Bug 1649267
| Summary: | [downstream clone - 4.2.8] [RHEL76] libvirt is unable to start after upgrade due to malformed UTCTIME values in cacert.pem, because properly renewed CA certificate was not passed to hosts by executing "Enroll certificate" or "Reinstall" | ||
|---|---|---|---|
| Product: | Red Hat Enterprise Virtualization Manager | Reporter: | RHV bug bot <rhv-bugzilla-bot> |
| Component: | ovirt-engine | Assignee: | Simone Tiraboschi <stirabos> |
| Status: | CLOSED ERRATA | QA Contact: | Petr Matyáš <pmatyas> |
| Severity: | high | Docs Contact: | |
| Priority: | high | ||
| Version: | 4.2.7 | CC: | aperotti, chyan, cshao, didi, gveitmic, huzhao, lsvaty, mperina, mtessun, nashok, qiyuan, ratamir, Rhev-m-bugs, sbonazzo, stirabos, weiwang, yaniwang, yaoxu, ycui, yturgema |
| Target Milestone: | ovirt-4.2.8 | Keywords: | Upgrades, ZStream |
| Target Release: | --- | ||
| Hardware: | x86_64 | ||
| OS: | Linux | ||
| Whiteboard: | |||
| Fixed In Version: | ovirt-engine-4.2.8.1 | Doc Type: | Enhancement |
| Doc Text: |
Internal CAs generated in the past (<= 3.5) can contain UTCTIME values without timezone indication and this is not acceptable anymore with up to date openssl and gnutls libraries.

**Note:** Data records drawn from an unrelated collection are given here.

/-- Repetition r of an instruction (R43). -/
def stepInstr (p : Rep) (r : Nat) : Instr → Instr
  | .add d a b => .add (stepN d p.dd r) (stepN a p.da r) (stepN b p.db r)
  | .sub d a b => .sub (stepN d p.dd r) (stepN a p.da r) (stepN b p.db r)
  | .mul d a b => .mul (stepN d p.dd r) (stepN a p.da r) (stepN b p.db r)
  | .mulh d a b => .mulh (stepN d p.dd r) (stepN a p.da r) (stepN b p.db r)
  | .mulhn d a b => .mulhn (stepN d p.dd r) (stepN a p.da r) (stepN b p.db r)
  | .div d a b => .div (stepN d p.dd r) (stepN a p.da r) (stepN b p.db r)
  | .divn d a b => .divn (stepN d p.dd r) (stepN a p.da r) (stepN b p.db r)
  | .rem d a b => .rem (stepN d p.dd r) (stepN a p.da r) (stepN b p.db r)
  | .remn d a b => .remn (stepN d p.dd r) (stepN a p.da r) (stepN b p.db r)
  | .and d a b => .and (stepN d p.dd r) (stepN a p.da r) (stepN b p.db r)
  | .or d a b => .or (stepN d p.dd r) (stepN a p.da r) (stepN b p.db r)
  | .xor d a b => .xor (stepN d p.dd r) (stepN a p.da r) (stepN b p.db r)
  | .sll d a b => .sll (stepN d p.dd r) (stepN a p.da r) (stepN b p.db r)
  | .srl d a b => .srl (stepN d p.dd r) (stepN a p.da r) (stepN b p.db r)
  | .sra d a b => .sra (stepN d p.dd r) (stepN a p.da r) (stepN b p.db r)
  | .slt d a b => .slt (stepN d p.dd r) (stepN a p.da r) (stepN b p.db r)
  | .sltn d a b => .sltn (stepN d p.dd r) (stepN a p.da r) (stepN b p.db r)
  | .min d a b => .min (stepN d p.dd r) (stepN a p.da r) (stepN b p.db r)
  | .minn d a b => .minn (stepN d p.dd r) (stepN a p.da r) (stepN b p.db r)
  | .max d a b => .max (stepN d p.dd r) (stepN a p.da r) (stepN b p.db r)
  | .maxn d a b => .maxn (stepN d p.dd r) (stepN a p.da r) (stepN b p.db r)
  | .clz d a => .clz (stepN d p.dd r) (stepN a p.da r)
  | .ctz d a => .ctz (stepN d p.dd r) (stepN a p.da r)
  | .popc d a => .popc (stepN d p.dd r) (stepN a p.da r)
  | .addi d a imm => .addi (stepN d p.dd r) (stepN a p.da r) imm
  | .andi d a imm => .andi (stepN d p.dd r) (stepN a p.da r) imm
  | .ori d a imm => .ori (stepN d p.dd r) (stepN a p.da r) imm
  | .xori d a imm => .xori (stepN d p.dd r) (stepN a p.da r) imm
  | .slli d a sh => .slli (stepN d p.dd r) (stepN a p.da r) sh
  | .srli d a sh => .srli (stepN d p.dd r) (stepN a p.da r) sh
  | .srai d a sh => .srai (stepN d p.dd r) (stepN a p.da r) sh
  | .slti d a imm => .slti (stepN d p.dd r) (stepN a p.da r) imm
  | .sltni d a imm => .sltni (stepN d p.dd r) (stepN a p.da r) imm
  | .ext d a pos len => .ext (stepN d p.dd r) (stepN a p.da r) pos len
  | .extn d a pos len => .extn (stepN d p.dd r) (stepN a p.da r) pos len
  | .ins d a pos len => .ins (stepN d p.dd r) (stepN a p.da r) pos len
  | .ldp d win idx => .ldp (stepN d p.dd r) win idx
  | .amo op sc d a b => .amo op sc (stepN d p.dd r) (stepN a p.da r) (stepN b p.db r)
  | .amocas sc d a b => .amocas sc (stepN d p.dd r) (stepN a p.da r) (stepN b p.db r)
  | .tlwait tl a => .tlwait tl (stepN a p.da r)
  | .tlread tl d => .tlread tl (stepN d p.dd r)
  | .tokw d a => .tokw (stepN d p.dd r) (stepN a p.da r)
  | .tokt d a => .tokt (stepN d p.dd r) (stepN a p.da r)
  | .waitch d a => .waitch (stepN d p.dd r) (stepN a p.da r)
  | .taskst d a => .taskst (stepN d p.dd r) (stepN a p.da r)
  | .mfk d k => .mfk (stepN d p.dd r) k
  | .commit d a b => .commit (stepN d p.dd r) (stepN a p.da r) (stepN b p.db r)
  | .ld w d a off => .ld w (stepN d p.dd r) (stepN a p.da r) off
  | .st w d a off => .st w (stepN d p.dd r) (stepN a p.da r) off
  | .lah d imm => .lah (stepN d p.dd r) imm
  | .lih d imm => .lih (stepN d p.dd r) imm
  | .vadd d a b sp rnd => .vadd (stepT d p.dd r) (stepT a p.da r) (stepT b p.db r) sp rnd
  | .vsub d a b sp rnd => .vsub (stepT d p.dd r) (stepT a p.da r) (stepT b p.db r) sp rnd
  | .vmul d a b sp rnd => .vmul (stepT d p.dd r) (stepT a p.da r) (stepT b p.db r) sp rnd
  | .vfma d a b sp rnd => .vfma (stepT d p.dd r) (stepT a p.da r) (stepT b p.db r) sp rnd
  | .vfnma d a b sp rnd => .vfnma (stepT d p.dd r) (stepT a p.da r) (stepT b p.db r) sp rnd
  | .vmin d a b sp rnd => .vmin (stepT d p.dd r) (stepT a p.da r) (stepT b p.db r) sp rnd
  | .vmax d a b sp rnd => .vmax (stepT d p.dd r) (stepT a p.da r) (stepT b p.db r) sp rnd
  | .vabs d a sp rnd => .vabs (stepT d p.dd r) (stepT a p.da r) sp rnd
  | .vneg d a sp rnd => .vneg (stepT d p.dd r) (stepT a p.da r) sp rnd
  | .vand d a b sp rnd => .vand (stepT d p.dd r) (stepT a p.da r) (stepT b p.db r) sp rnd
  | .vor d a b sp rnd => .vor (stepT d p.dd r) (stepT a p.da r) (stepT b p.db r) sp rnd
  | .vxor d a b sp rnd => .vxor (stepT d p.dd r) (stepT a p.da r) (stepT b p.db r) sp rnd
  | .vnot d a sp rnd => .vnot (stepT d p.dd r) (stepT a p.da r) sp rnd
  | .vsll d a b sp rnd => .vsll (stepT d p.dd r) (stepT a p.da r) (stepT b p.db r) sp rnd
  | .vsrl d a b sp rnd => .vsrl (stepT d p.dd r) (stepT a p.da r) (stepT b p.db r) sp rnd
  | .vsra d a b sp rnd => .vsra (stepT d p.dd r) (stepT a p.da r) (stepT b p.db r) sp rnd
  | .vcmp cond d a b sp rnd => .vcmp cond (stepT d p.dd r) (stepT a p.da r) (stepT b p.db r) sp rnd
  | .vsel d a b x sp rnd => .vsel (stepT d p.dd r) (stepT a p.da r) (stepT b p.db r) (stepN x p.dc r) sp rnd
  | .vcvt d a fmt sp rnd => .vcvt (stepT d p.dd r) (stepT a p.da r) fmt sp rnd
  | .vmov d a sp rnd => .vmov (stepT d p.dd r) (stepT a p.da r) sp rnd
  | .vsplat d x fmt sp rnd => .vsplat (stepT d p.dd r) (stepN x p.dc r) fmt sp rnd
  | .vxtr a x k sp rnd => .vxtr (stepN a p.da r) (stepN x p.dc r) k sp rnd
  | .vtag d a fmt sp rnd => .vtag (stepT d p.dd r) (stepT a p.da r) fmt sp rnd
  | .vclr d sp rnd => .vclr (stepT d p.dd r) sp rnd
  | .vcommit d a b x sp rnd => .vcommit (stepT d p.dd r) (stepT a p.da r) (stepT b p.db r) (stepN x p.dc r) sp rnd
  | .vpchk d a sp rnd => .vpchk (stepT d p.dd r) (stepT a p.da r) sp rnd
  | .vld t a off sp rnd => .vld (stepN t p.dd r) (stepN a p.da r) off sp rnd
  | .vst t a off rnd => .vst (stepN t p.dd r) (stepN a p.da r) off rnd
  | .vlds t a off sp rnd => .vlds (stepN t p.dd r) (stepN a p.da r) off sp rnd
  | .vsts t a off rnd => .vsts (stepN t p.dd r) (stepN a p.da r) off rnd
  | .vrotr d a k sp rnd => .vrotr (stepT d p.dd r) (stepT a p.da r) k sp rnd
  | .vrotc d a k sp rnd => .vrotc (stepT d p.dd r) (stepT a p.da r) k sp rnd
  | .vbcr d a k sp rnd => .vbcr (stepT d p.dd r) (stepT a p.da r) k sp rnd
  | .vbcc d a k sp rnd => .vbcc (stepT d p.dd r) (stepT a p.da r) k sp rnd
  | .vredr op d a sp rnd => .vredr op (stepT d p.dd r) (stepT a p.da r) sp rnd
  | .vredc op d a sp rnd => .vredc op (stepT d p.dd r) (stepT a p.da r) sp rnd
  | .vscanr op d a sp rnd => .vscanr op (stepT d p.dd r) (stepT a p.da r) sp rnd
  | .vscanc op d a sp rnd => .vscanc op (stepT d p.dd r) (stepT a p.da r) sp rnd
  | .vperm d a b sp rnd => .vperm (stepT d p.dd r) (stepT a p.da r) (stepT b p.db r) sp rnd
  | .vtrn d a sp rnd => .vtrn (stepN d p.dd r) (stepN a p.da r) sp rnd
  | .vexp2 d a sp rnd => .vexp2 (stepT d p.dd r) (stepT a p.da r) sp rnd
  | .vlog2 d a sp rnd => .vlog2 (stepT d p.dd r) (stepT a p.da r) sp rnd
  | .vrcp d a sp rnd => .vrcp (stepT d p.dd r) (stepT a p.da r) sp rnd
  | .vrsq d a sp rnd => .vrsq (stepT d p.dd r) (stepT a p.da r) sp rnd
  | .vtanh d a sp rnd => .vtanh (stepT d p.dd r) (stepT a p.da r) sp rnd
  | .vsig d a sp rnd => .vsig (stepT d p.dd r) (stepT a p.da r) sp rnd
  | .vrand d fmt sp => .vrand (stepT d p.dd r) fmt sp
  | .vbscale d a fmt sp rnd => .vbscale (stepT d p.dd r) (stepT a p.da r) fmt sp rnd
  | .vqmx d a fmt sp rnd => .vqmx (stepT d p.dd r) (stepT a p.da r) fmt sp rnd
  | .vqlx d a fmt sp rnd => .vqlx (stepT d p.dd r) (stepT a p.da r) fmt sp rnd
  | .vqcb d a fmt k sp rnd => .vqcb (stepT d p.dd r) (stepT a p.da r) fmt k sp rnd
  | .vdq d a fmt k sp rnd => .vdq (stepT d p.dd r) (stepT a p.da r) fmt k sp rnd
  | .vsplit d a fmt k sp rnd => .vsplit (stepT d p.dd r) (stepT a p.da r) fmt k sp rnd
  | .vcbld a fmt k => .vcbld (stepT a p.da r) fmt k
  | .mma a t h cas sw rec => .mma (stepT a p.da r) t h cas sw rec
  | .mmar a t h cls cas sw rec => .mmar (stepN a p.da r) t h cls cas sw rec
  | .task a t h rec => .task (stepT a p.da r) t h rec
  | .tfwd a t h rec => .tfwd (stepT a p.da r) t h rec
  | .acal a b t => .acal (stepN a p.da r) (stepN b p.db r) t
  | .acfr a t => .acfr (stepN a p.da r) t
  | .aczr a t => .aczr (stepN a p.da r) t
  | .acdr d t h cas rec => .acdr (stepN d p.da r) t h cas rec
  | .spmv a t h cas rec => .spmv (stepN a p.da r) t h cas rec
  | .spjn d t h rec => .spjn (stepN d p.da r) t h rec
  | .spmg a t => .spmg (stepN a p.da r) t
  | .spage a t => .spage (stepN a p.da r) t
  | .sprd a b t => .sprd (stepN a p.da r) (stepN b p.db r) t
  | .cp t a b hint => .cp t (stepN a p.da r) (stepN b p.db r) hint
  | .gath t a b hint => .gath t (stepN a p.da r) (stepN b p.db r) hint
  | .scat t a b hint => .scat t (stepN a p.da r) (stepN b p.db r) hint
  | .fill t a b hint rec => .fill t (stepN a p.da r) (stepN b p.db r) hint rec
  | .sbind t a b hint drain rec => .sbind t (stepN a p.da r) (stepN b p.db r) hint drain rec
  | .sunb t a => .sunb t (stepN a p.da r)
  | .dfl t a => .dfl t (stepN a p.da r)
  | .flush t a b => .flush t (stepN a p.da r) (stepN b p.db r)
  | .inv t a b => .inv t (stepN a p.da r) (stepN b p.db r)
  | .rld t a b cls w => .rld t (stepN a p.da r) (stepN b p.db r) cls w
  | .rst t a b cls w => .rst t (stepN a p.da r) (stepN b p.db r) cls w
  | .ramo op t a b cls w sc => .ramo op t (stepN a p.da r) (stepN b p.db r) cls w sc
  | .ramocas t a b c cls w sc => .ramocas t (stepN a p.da r) (stepN b p.db r) (stepN c p.dc r) cls w sc
  | .rmc t a b c cls w => .rmc t (stepN a p.da r) (stepN b p.db r) (stepN c p.dc r) cls w
  | .rtld t a b cls => .rtld t (stepN a p.da r) (stepN b p.db r) cls
  | .tkget t a b => .tkget t (stepN a p.da r) (stepN b p.db r)
  | .tkwait t a b => .tkwait t (stepN a p.da r) (stepN b p.db r)
  | .tkret t a b => .tkret t (stepN a p.da r) (stepN b p.db r)
  | .rget t a b cls rec => .rget t (stepN a p.da r) (stepN b p.db r) cls rec
  | .rput t a b cls rec => .rput t (stepN a p.da r) (stepN b p.db r) cls rec
  | .wdpub t a b => .wdpub t (stepN a p.da r) (stepN b p.db r)
  | i => i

engine-setup was already checking it proposing a remediation but the user can postpone it, making it more evident since now postponing can cause serious issues.
|
Story Points: | --- |
| Clone Of: | 1648190 | Environment: | |
| Last Closed: | 2019-01-22 12:44:51 UTC | Type: | --- |
| Regression: | --- | Mount Type: | --- |
| Documentation: | --- | CRM: | |
| Verified Versions: | Category: | --- | |
| oVirt Team: | Infra | RHEL 7.3 requirements from Atomic Host: | |
| Cloudforms Team: | --- | Target Upstream Version: | |
| Embargoed: | |||
| Bug Depends On: | 1648190 | ||
| Bug Blocks: | |||
|
Description
RHV bug bot
2018-11-13 09:44:54 UTC
Forgot this, also, pointing to the same error: # GNUTLS_DEBUG_LEVEL=9 libvirtd --listen <...> gnutls[3]: ASSERT: x509.c:311 <-- ASN1_DER_ERROR gnutls[3]: ASSERT: x509.c:3496 (Originally by Germano Veit Michel) More info: In function gnutls_x509_crt_import, gnutls uses: RHEL 7.5 : v3.3.26 asn1_der_decoding(&cert->cert, cert->der.data, cert->der.size, NULL); RHEL 7.6 : v3.3.29 _asn1_strict_der_decode(&cert->cert, cert->der.data, cert->der.size, NULL); Here: https://gitlab.com/gnutls/gnutls/commit/5691dc3e4331000765c694bc101b445a80c0a9e2 So in RHEL 7.6, it is using libtasn1 "asn1_der_decoding2" function, with some sort of STRICT option, ASN1_DECODE_FLAG_STRICT_DER. Not sure if related, but: * If %ASN1_DECODE_FLAG_STRICT_DER flag is set then the function will * not decode any BER-encoded elements. Tried to 'watch' the result return value in gdb to find where its returning from, but its optimized out. So gnutls is using a different function, now from libtasn1, which for some reason does not like that certificate. (Originally by Germano Veit Michel) Ran out of time today... here is some more info I got. Not sure if related. Breaking down the certs, found 2 other differences. 1) from date (UTCTIME type) is slightly different: 110:d=3 hl=2 l= 17 prim: UTCTIME :150517165500+0000 94:d=3 hl=2 l= 13 prim: UTCTIME :181022044108Z 2) The working cert uses UTF8_STRING instead of PRINTABLE_STRING. Maybe I need to recompile libtasn1 to track it down more precisely where it returns ASN1_DER_ERROR, with optimizations is a bit hard. (Originally by Germano Veit Michel) (In reply to Germano Veit Michel from comment #6) > Ran out of time today... here is some more info I got. > > Not sure if related. Breaking down the certs, found 2 other differences. > > 1) from date (UTCTIME type) is slightly different: > 110:d=3 hl=2 l= 17 prim: UTCTIME :150517165500+0000 > 94:d=3 hl=2 l= 13 prim: UTCTIME :181022044108Z According to https://bugzilla.redhat.com/show_bug.cgi?id=1636023#c15 and https://github.com/openssl/openssl/pull/2668 , the issue is due to the malformed value for UTCTIME: it was acceptable in the past but now openssl and gnutls refuses it. (Originally by Simone Tiraboschi) On the valid cert example we see:
Validity
Not Before: Oct 22 04:41:08 2018 GMT
Not After : Oct 20 04:41:08 2028 GMT
while on the bad one:
Validity
Not Before: May 17 16:55:00 2015
Not After : May 15 16:55:00 2025 GMT
so the issue is specific to 'Not Before:' value.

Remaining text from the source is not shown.